Question 320785
Let the width of the path be x feet.
The plan is to express the area of the garden with the border in terms of x, then subtract the area of just the garden.  This will result in a quadratic equation in x which you solve by any of the appropriate methods available to you.

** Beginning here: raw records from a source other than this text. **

-- ==== Sys2Proof/Syntax.lean ====
section
/-!
DEFINITION. The instruction set: one constructor for each row of spec/opcode_table.json.

Three wires carry instructions (spec/30_encoding.md R103): command packets on the receive stream, flux tokens on the
receive stream of a write stream, and 32-bit values on the control channel. `Wire` says which wire, and what is on it.
Operands are kept as the bytes the packet or token holds: whether a value is legal is the handler's check (R93, R127),
so no byte of an operand is lost by decoding.
-/

namespace Sys2Proof

/-- The instructions of the block, in the order of spec/opcode_table.json. -/
inductive Instr where
  /-- CMD_GET_INFO, `00 03 idx` (R150). -/
  | getInfo (idx : Byte)
  /-- RESERVED_01: a whole packet of the reserved opcode 1; `body` is what follows its length byte (R189). -/
  | reserved01 (body : List Byte)
  /-- CMD_SEEK, `02 03 cyl` (R165). -/
  | seek (cyl : Byte)
  /-- CMD_SIDE, `03 03 side` (R167). -/
  | side (side : Byte)
  /-- CMD_SET_PARAMS, `04 L idx data…` with `L = 3 + nr` (R154). -/
  | setParams (idx : Byte) (data : List Byte)
  /-- CMD_GET_PARAMS, `05 04 idx nr` (R152). -/
  | getParams (idx nr : Byte)
  /-- CMD_MOTOR, `06 04 drive on` (R169). -/
  | motor (drive on : Byte)
  /-- CMD_READ_FLUX, `07 03 nr_idx`, or `07 02` without its optional field (R225). -/
  | readFlux (nrIdx : Option Byte)
  /-- CMD_WRITE_FLUX, `08 03 tai`, or `08 02` without its optional field (R235). -/
  | writeFlux (tai : Option Byte)
  /-- CMD_GET_FLUX_STATUS, `09 02` (R156). -/
  | getFluxStatus
  /-- CMD_GET_INDEX_TIMES, `0A 04 first nr` (R158). -/
  | getIndexTimes (first nr : Byte)
  /-- CMD_SWITCH_FW_MODE, `0B 03 mode` (R187). -/
  | switchFwMode (mode : Byte)
  /-- CMD_SELECT, `0C 03 drive` (R172). -/
  | select (drive : Byte)
  /-- CMD_DESELECT, `0D 02` (R174). -/
  | deselect
  /-- CMD_SET_BUS_TYPE, `0E 03 type` (R176). -/
  | setBusType (type : Byte)
  /-- CMD_SET_PIN, `0F 04 pin level` (R178). -/
  | setPin (pin level : Byte)
  /-- CMD_RESET, `10 02` (R185). -/
  | reset
  /-- CMD_ERASE_FLUX, `11 06 t0 t1 t2 t3` (R250). -/
  | eraseFlux (ticks : U32)
  /-- CMD_SOURCE_BYTES, `12 06 n0 n1 n2 n3` (R260). -/
  | sourceBytes (nrBytes : U32)
  /-- CMD_SINK_BYTES, `13 06 n0 n1 n2 n3` (R265). -/
  | sinkBytes (nrBytes : U32)
  /-- UNKNOWN_14_17: a whole packet of an opcode 20 to 23 (R125). -/
  | unknown14to17 (op : Byte) (body : List Byte)
  /-- UNKNOWN_18_1F: a whole packet of an opcode 24 to 31 (R125). -/
  | unknown18to1F (op : Byte) (body : List Byte)
  /-- UNKNOWN_20_3F: a whole packet of an opcode 32 to 63 (R125). -/
  | unknown20to3F (op : Byte) (body : List Byte)
  /-- UNKNOWN_40_7F: a whole packet of an opcode 64 to 127 (R125). -/
  | unknown40to7F (op : Byte) (body : List Byte)
  /-- UNKNOWN_80_FF: a whole packet of an opcode 128 to 255 (R125). -/
  | unknown80toFF (op : Byte) (body : List Byte)
  /-- BAD_LENGTH_00_01: two header bytes whose length byte is 0 or 1 (R124). -/
  | badLength (op len : Byte)
  /-- FLUX_EOS: the stream terminator `00` (R195, R203). -/
  | fluxEos
  /-- FLUX_SHORT: a one-byte interval `01` to `F9` (R196). -/
  | fluxShort (b : Byte)
  /-- FLUX_MED: a two-byte interval; `b1 = 00` is its malformed form (R196, R207, R211). -/
  | fluxMed (b0 b1 : Byte)
  /-- FLUXOP_INDEX: `FF 01` and its argument bytes, up to the first even one (R198, R209). -/
  | fluxIndex (arg : List Byte)
  /-- FLUXOP_LONG: `FF 02` and its argument bytes, up to the first even one (R198, R209). -/
  | fluxLong (arg : List Byte)
  /-- FLUXOP_RESERVED: `FF` followed by any byte but `01` and `02` (R208). -/
  | fluxReserved (op : Byte)
  /-- CTRL_NORMAL: a control-channel write of any value but 10000 (R275). -/
  | ctrlNormal (v : U32)
  /-- CTRL_CLEAR_COMMS: a control-channel write of 10000 (R275). -/
  | ctrlClearComms
  deriving DecidableEq, Repr

/-- What carries an instruction, and the bits on it (R103). -/
inductive Wire where
  /-- A command packet: its bytes, opcode first (R90). -/
  | packet (bytes : List Byte)
  /-- A flux token of a write stream: its bytes (R195). -/
  | token (bytes : List Byte)
  /-- A write of the control channel (R11). -/
  | ctrl (v : U32)
  deriving DecidableEq, Repr

/-- The two flux opcodes after the escape byte (R102, R198). -/
inductive FluxOp where
  /-- `01`, an index marker. -/
  | index
  /-- `02`, a long interval. -/
  | long
  deriving DecidableEq, Repr, Inhabited

/-- The decoder phase `T.dec` (spec/10_state.md R40). -/
inductive DecPhase where
  /-- At a token boundary. -/
  | tok
  /-- The first byte of a two-byte interval has been seen. -/
  | med (b0 : Byte)
  /-- The escape byte `FF` has been seen. -/
  | esc
  /-- `k` bytes of the argument of `op` have been seen; `acc` is the value they add up to. -/
  | arg (op : FluxOp) (k acc : Nat)
  deriving DecidableEq, Repr, Inhabited

end Sys2Proof
end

The area of the garden with border {{{A[1]}}} can be expressed as:
{{{A[1] = (30+2x)(20+2x)}}} Simplify this to:
{{{A[1] = 4x^2+100x+600}}}
The area of just the garden {{{A[2]}}} is:
{{{A[2] = (20)*(30)}}}
{{{A[2] = 600}}}sq.ft.
Now subtract {{{A[2]}}} from {{{A[1]}}}.
{{{A[1] - A[2] = 4x^2+100x}}} This is the area of the border of width x ft. which is given as 336 sq.ft., so...
{{{4x^2+100x = 336}}} Subtract 336 from both sides.
{{{4x^2+100x-336 = 0}}} Simplify by factoring out a 4.
{{{4(x^2+25x-84) = 0}}} ...and from the zero product rule, you get that:
{{{x^2+25x-84 = 0}}} You can solve this by factoring and you should get:
{{{x = 3}}} or {{{x = -28}}} 
The width cannot be a negative quantity, so the width must be 3 feet.